HTMLReporter fails when source file is encoded in UTF-8 with BOM signature · Issue #179 · nedbat/coveragepy (original) (raw)

Originally reported by pablodcar (Bitbucket: pablodcar, GitHub: pablodcar)


Hi, I'm thankful for this wonderful tool. We are using it very extensively and I hope to contribute adding new APIs and features in the future.

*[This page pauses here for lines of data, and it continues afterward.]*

-- ==== Sys2Proof/Machine/Hbm.lean ====
section
/-! DEFINITION. Hbm.lean: HBM contents, poison, pages and rings (R484 to R505). -/
namespace Sys2Proof.Machine

/-! ### Words, poison and counters -/

/-- Change HBM. -/
def onHbm (s : State) (f : HbmSt → HbmSt) : State := { s with hbm := f s.hbm }
/-- Count on a stack (modulo 2^64, R505). -/
def hbmCount (s : State) (c : HbmCtr) (h k : Nat) : State :=
  onHbm s (fun b => { b with cnt := tset b.cnt (c, h) ((tgetD b.cnt (c, h) 0 + k) % 2 ^ 64) })
/-- Stack of a memory address. -/
def stackOf (a : Nat) : Nat := a / 2 ^ 36
/-- Stack and page of a memory address. -/
def pageOf (a : Nat) : Nat × Nat := (a / 2 ^ 36, a % 2 ^ 36 / 2 ^ 21)
/-- Is the 32-byte word at `a` poisoned? -/
def poisonedAt (s : State) (a : Nat) : Bool := s.hbm.poison.contains (a / 32)
/-- Set or clear the poison of the word at `a`. -/
def setPoison (s : State) (a : Nat) (v : Bool) : State :=
  onHbm s (fun b => { b with poison := if v then (if b.poison.contains (a / 32) then b.poison else (a / 32) :: b.poison) else b.poison.filter (fun w => w != a / 32) })
/-- Event of a stack (Table 16-9): sources 1072 + 8h to 1072 + 8h + 7. -/
def hbmEvent (s : State) (h k : Nat) : State := raise s (1072 + 8 * h + k) (causeId 0x3F (8 * h + k))
/-- Write an entry in a stack's error log, which keeps the last 1,024 (R499). -/
def hbmLog (s : State) (a cls who : Nat) : State :=
  onHbm s (fun b =>
    let mine := b.errors.filter (fun e => e.stack == stackOf a)
    let old := if 1024 ≤ mine.length then (match mine.head? with | some x => b.errors.erase x | none => b.errors) else b.errors
    { b with errors := old ++ [{ stack := stackOf a, addr := a % 2 ^ 36, tick := s.time.tick64, cls := cls, who := who }] })

/-- A datapath write of whole words: it clears the poison of the words it covers (R496, R497). -/
def hbmStore (s : State) (a : Nat) (bytes : List Byte) : State :=
  onHbm s (fun b => { b with mem := memPutList b.mem a bytes,
                             poison := b.poison.filter (fun w => !(decide (a ≤ 32 * w) && decide (32 * w + 32 ≤ a + bytes.length))) })

/-! ### Pages (R485 to R487) -/

/-- Pages of an object, in order of allocation. -/
def pagesOf (s : State) (k : ObjKey) : List Page := s.hbm.pages.filter (fun p => p.obj == some k)
/-- Is a page of a stack free for allocation? -/
def pageFree (s : State) (h p : Nat) : Bool :=
  !(s.hbm.pages.any (fun x => x.stack == h && x.page == p)) && !s.hbm.lost.contains (h, p) && !s.hbm.failed.contains h
/-- Does a page belong to an instrument that is defined and not placed (log entry 52)? -/
def pageIdle (s : State) (p : Page) : Bool :=
  match p.obj with
  | some k => k.op == .instrDefine && s.plan.has .instrDefine k.dome k.index && !s.plan.placed k.dome k.index && !s.hbm.failed.contains p.stack
  | none => false
/-- Lowest free allocatable page of a stack (R485), else one of an unplaced instrument. -/
def freePage (s : State) (h : Nat) : Option Nat :=
  ((List.range 17088).findSome? (fun i => if pageFree s h (64 + i) then some (64 + i) else none)).or
    ((s.hbm.pages.find? (fun p => p.stack == h && pageIdle s p)).map (fun p => p.page))
/-- Lowest free index of a dome's BAR2 aperture (R487). -/
def freeBar2 (s : State) (d : Nat) : Nat :=
  let used := (s.hbm.pages.filter (fun p => p.dome == d)).map (fun p => p.bar2)
  ((List.range (used.length + 1)).find? (fun i => !used.contains i)).getD 0

/-- Allocate one zeroed page of a stack to an object (R418, R486). -/
def allocPage (s : State) (d h : Nat) (k : ObjKey) : State :=
  match freePage s h with
  | none => s
  | some p =>
    let s := onHbm s (fun b => { b with pages := b.pages.filter (fun x => !(x.stack == h && x.page == p)) })
    let s := onHbm s (fun b => { b with pages := b.pages ++ [{ dome := d, bar2 := freeBar2 s d, stack := h, page := p, obj := some k }] })
    onHbm s (fun b => { b with mem := memClear b.mem (pageAddr h p 0) (pageAddr h (p + 1) 0),
                               poison := b.poison.filter (fun w => pageOf (32 * w) != (h, p)) })

/-- Allocate `n` pages that alternate between the stacks (R284). -/
def allocPages (s : State) (d : Nat) (hstacks : List Nat) (n : Nat) (k : ObjKey) : State :=
  (List.range n).foldl (fun s i => allocPage s d (hstacks.getD (i % Nat.max 1 hstacks.length) 0) k) s

/-- Free the pages of an object. -/
def freePages (s : State) (k : ObjKey) : State := onHbm s (fun b => { b with pages := b.pages.filter (fun p => p.obj != some k) })

/-- Bring an object's pages to the stacks and number that the configuration gives them; pages that stay keep their contents. -/
def syncObj (s : State) (k : ObjKey) (d : Nat) (hstacks : List Nat) (n : Nat) : State :=
  let have' := pagesOf s k
  let kept := ((List.range n).zip have').all (fun e => e.2.stack == hstacks.getD (e.1 % Nat.max 1 hstacks.length) 0 && e.2.dome == d)
  if kept && have'.length == n then s
  else if kept && decide (have'.length < n) then
    (List.range (n - have'.length)).foldl (fun (s : State) (i : Nat) => allocPage s d (hstacks.getD ((have'.length + i) % Nat.max 1 hstacks.length) 0) k) s
  else if kept then onHbm s (fun b => { b with pages := b.pages.filter (fun p => p.obj != some k || (have'.take n).contains p) })
  else allocPages (freePages s k) d hstacks n k

/-- Whole 2 MiB pages of a size. -/
def pagesFor (bytes : Nat) : Nat := ceilDiv bytes (2 ^ 21)

/-- Memory address of byte `off` of an object's pages. -/
def objAddr (s : State) (k : ObjKey) (off : Nat) : Option Nat :=
  ((pagesOf s k)[off / 2 ^ 21]?).map (fun p => pageAddr p.stack p.page (off % 2 ^ 21))

/-- Write bytes at an offset of an object, page by page; bytes beyond its pages are not stored. -/
def objPut (s : State) (k : ObjKey) (off : Nat) (bytes : List Byte) : State :=
  let n := 2 ^ 21 - off % 2 ^ 21
  let put := fun (s : State) (at' : Nat) (l : List Byte) => match objAddr s k at' with | some x => hbmStore s x l | none => s
  (List.range (ceilDiv (bytes.length - n) (2 ^ 21))).foldl (fun (s : State) (j : Nat) => put s (off + n + j * 2 ^ 21) (sliceL bytes (n + j * 2 ^ 21) (2 ^ 21))) (put s off (bytes.take n))

/-- Write a bit field of an object's byte stream, least significant bit first (R282). -/
def objPutBits (s : State) (k : ObjKey) (base bit width v : Nat) : State :=
  (List.range ((bit % 8 + width + 7) / 8)).foldl (fun s i =>
    match objAddr s k (base + bit / 8 + i) with
    | none => s
    | some a =>
      let old := (memGet s.hbm.mem a).toNat
      let m := ((2 ^ width - 1) * 2 ^ (bit % 8)) / 256 ^ i % 256
      let x := (v % 2 ^ width * 2 ^ (bit % 8)) / 256 ^ i % 256
      onHbm s (fun b => { b with mem := memPut b.mem a (BitVec.ofNat 8 ((old &&& (255 - m)) ||| x)) })) s

/-- Read bytes of an object with a mark for poison (R498). -/
def objGet (s : State) (k : ObjKey) (off n : Nat) : List (Byte × Bool) :=
  (List.range n).map (fun i => match objAddr s k (off + i) with
    | some a => (memGet s.hbm.mem a, poisonedAt s a)
    | none => (0, false))

/-- Stacks of a sector (R15). -/
def sectorStacks (n : Nat) : List Nat := [2 * n, 2 * n + 1]
/-- Sector of a logical tile (R16). -/
def sectorOf (tile : Nat) : Nat := tile / 16
/-- STACK_MASK of a dome (Table 14-3). -/
def stackAllowed (p : Plan) (d h : Nat) : Bool :=
  if d = 0 ∨ d = devDome then true else match p.grant d 3 with | some b => (b.nat 3).testBit h | none => false
/-! ### Tiles and their event sources -/

/-- Raise source 12t + k of the physical tile that holds logical tile `l` (Table 16-9). -/
def raiseTile (s : State) (l k kind obj : Nat) (o : Origin) : State := raise s (12 * physTile s l + k) (causeId kind obj) o

/-! ### Rings (R199) -/

/-- Write a record into a ring under sequence number `seq`: false when the ring is full. -/
def ringPut (s : State) (k : ObjKey) (r : RingRun) (seq : Nat) (bytes : List Byte) : State × RingRun × Bool :=
  if r.slots ≤ r.held.length then (s, r, false)
  else (objPut s k ((r.written % r.slots) * r.slotBytes) (bytes.take r.slotBytes), { r with written := r.written + 1, held := r.held ++ [seq] }, true)

/-- Release the slots up to a sequence number under serial comparison (R40, R199). -/
def RingRun.ack (r : RingRun) (seq : Nat) : RingRun := { r with held := r.held.filter (fun x => !(x == seq || tsnEarlier x seq)) }

/-! ### Records as fields -/

/-- A record: its fields as width in bytes and value, so that a ring holds it little-endian and a stream big-endian (R5, R313). -/
abbrev Fields := List (Nat × Nat)
/-- Little-endian bytes. -/
def Fields.le (f : Fields) : List Byte := f.flatMap (fun e => leBytes e.1 e.2)
/-- Big-endian bytes, each field in its own width. -/
def Fields.be (f : Fields) : List Byte := f.flatMap (fun e => beBytes e.1 e.2)

end Sys2Proof.Machine
end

When a source code is encoded in UTF-8 with BOM signature, //coverage.phystokens.source_encoding// returns the correct encoding: //"utf-8-sig"//. But when the file is rendered inside the html template, using that encoding to write the report to disk, it raises a //UnicodeDecodeError//, because the BOM can not be in the middle of the final output:

  File "/home/pablo/baco-dyn/lib/python2.6/site-packages/coverage/control.py", line 603, in html_report
    reporter.report(morfs)
  File "/home/pablo/baco-dyn/lib/python2.6/site-packages/coverage/html.py", line 87, in report
    self.report_files(self.html_file, morfs, self.config.html_dir)
  File "/home/pablo/baco-dyn/lib/python2.6/site-packages/coverage/report.py", line 83, in report_files
    report_fn(cu, self.coverage._analyze(cu))
  File "/home/pablo/baco-dyn/lib/python2.6/site-packages/coverage/html.py", line 222, in html_file
    html = html.encode(encoding)
  File "/home/pablo/baco-dyn/lib/python2.6/encodings/utf_8_sig.py", line 15, in encode
    return (codecs.BOM_UTF8 + codecs.utf_8_encode(input, errors)[0], len(input))
UnicodeDecodeError: 'ascii' codec can't decode byte 0xef in position 18296: ordinal not in range(128)

I'm attaching a patch to decode and encode the source file in advance, using UTF-8 when utf-8-sig is detected. I hope you can review it and consider adding this change.

Thanks in advance,

Pablo Carballo